WHAT THE TASK REQUIRES: Only the lines from the one containing "(s.reexamine).arbiter = s.arbiter" through the end of the data below should be copied, each exactly as written and with both ends kept.

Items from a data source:

——————————

-- ==== Sys2Proof/Laws/Floor.lean ====
section
/-! SUPPORT. The units that the Round List, the Standings Unit and the Floor Arbiter leave as they are, operation by
operation. Each lemma says it once for one operation and is tagged `simp`. -/

namespace Sys2Proof.Machine

@[simp] theorem State.scoreChange_frame (s : State) (q : ScoreRequest) :
    (s.scoreChange q).list = s.list ∧ (s.scoreChange q).engine = s.engine ∧ (s.scoreChange q).arbiter = s.arbiter ∧
    (s.scoreChange q).consoles = s.consoles ∧ (s.scoreChange q).intake = s.intake ∧
    (s.scoreChange q).answers = s.answers ∧ (s.scoreChange q).board = s.board ∧ (s.scoreChange q).free = s.free ∧
    (s.scoreChange q).pending = s.pending := ⟨rfl, rfl, rfl, rfl, rfl, rfl, rfl, rfl, rfl⟩

@[simp] theorem State.cueAt_frame (s : State) (j : Fin 128) :
    (s.cueAt j).arbiter = s.arbiter ∧ (s.cueAt j).consoles = s.consoles ∧ (s.cueAt j).intake = s.intake ∧
    (s.cueAt j).answers = s.answers ∧ (s.cueAt j).standings = s.standings ∧ (s.cueAt j).board = s.board ∧
    (s.cueAt j).free = s.free ∧ (s.cueAt j).pending = s.pending := ⟨rfl, rfl, rfl, rfl, rfl, rfl, rfl, rfl⟩

@[simp] theorem State.parkAt_frame (s : State) (k : Fin 128) (reason : ParkReason) (basis : ParkBasis) :
    (s.parkAt k reason basis).arbiter = s.arbiter ∧ (s.parkAt k reason basis).consoles = s.consoles ∧
    (s.parkAt k reason basis).intake = s.intake ∧ (s.parkAt k reason basis).answers = s.answers ∧
    (s.parkAt k reason basis).standings = s.standings ∧ (s.parkAt k reason basis).board = s.board ∧
    (s.parkAt k reason basis).free = s.free ∧ (s.parkAt k reason basis).pending = s.pending := ⟨rfl, rfl, rfl, rfl, rfl, rfl, rfl, rfl⟩

@[simp] theorem State.followFrom_frame (s : State) (k : Fin 128) :
    (s.followFrom k).arbiter = s.arbiter ∧ (s.followFrom k).consoles = s.consoles ∧
    (s.followFrom k).intake = s.intake ∧ (s.followFrom k).answers = s.answers ∧
    (s.followFrom k).standings = s.standings ∧ (s.followFrom k).board = s.board ∧ (s.followFrom k).free = s.free ∧
    (s.followFrom k).pending = s.pending := by
  unfold State.followFrom; repeat' split
  all_goals simp

@[simp] theorem State.examine_frame (s : State) (k : Fin 128) :
    (s.examine k).arbiter = s.arbiter ∧ (s.examine k).consoles = s.consoles ∧ (s.examine k).intake = s.intake ∧
    (s.examine k).answers = s.answers ∧ (s.examine k).standings = s.standings ∧ (s.examine k).board = s.board ∧
    (s.examine k).free = s.free ∧ (s.examine k).pending = s.pending := by
  unfold State.examine; repeat' split
  all_goals simp

@[simp] theorem State.reexamine_frame (s : State) :
    (s.reexamine).arbiter = s.arbiter ∧ (s.reexamine).consoles = s.consoles ∧ (s.reexamine).intake = s.intake ∧
    (s.reexamine).answers = s.answers ∧ (s.reexamine).standings = s.standings ∧ (s.reexamine).board = s.board ∧
    (s.reexamine).free = s.free ∧ (s.reexamine).pending = s.pending := by
  unfold State.reexamine; repeat' split
  all_goals simp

——————————

PROBLEM SOLUTION:
    (s.reexamine).arbiter = s.arbiter ∧ (s.reexamine).consoles = s.consoles ∧ (s.reexamine).intake = s.intake ∧
    (s.reexamine).answers = s.answers ∧ (s.reexamine).standings = s.standings ∧ (s.reexamine).board = s.board ∧
    (s.reexamine).free = s.free ∧ (s.reexamine).pending = s.pending := by
  unfold State.reexamine; repeat' split
  all_goals simp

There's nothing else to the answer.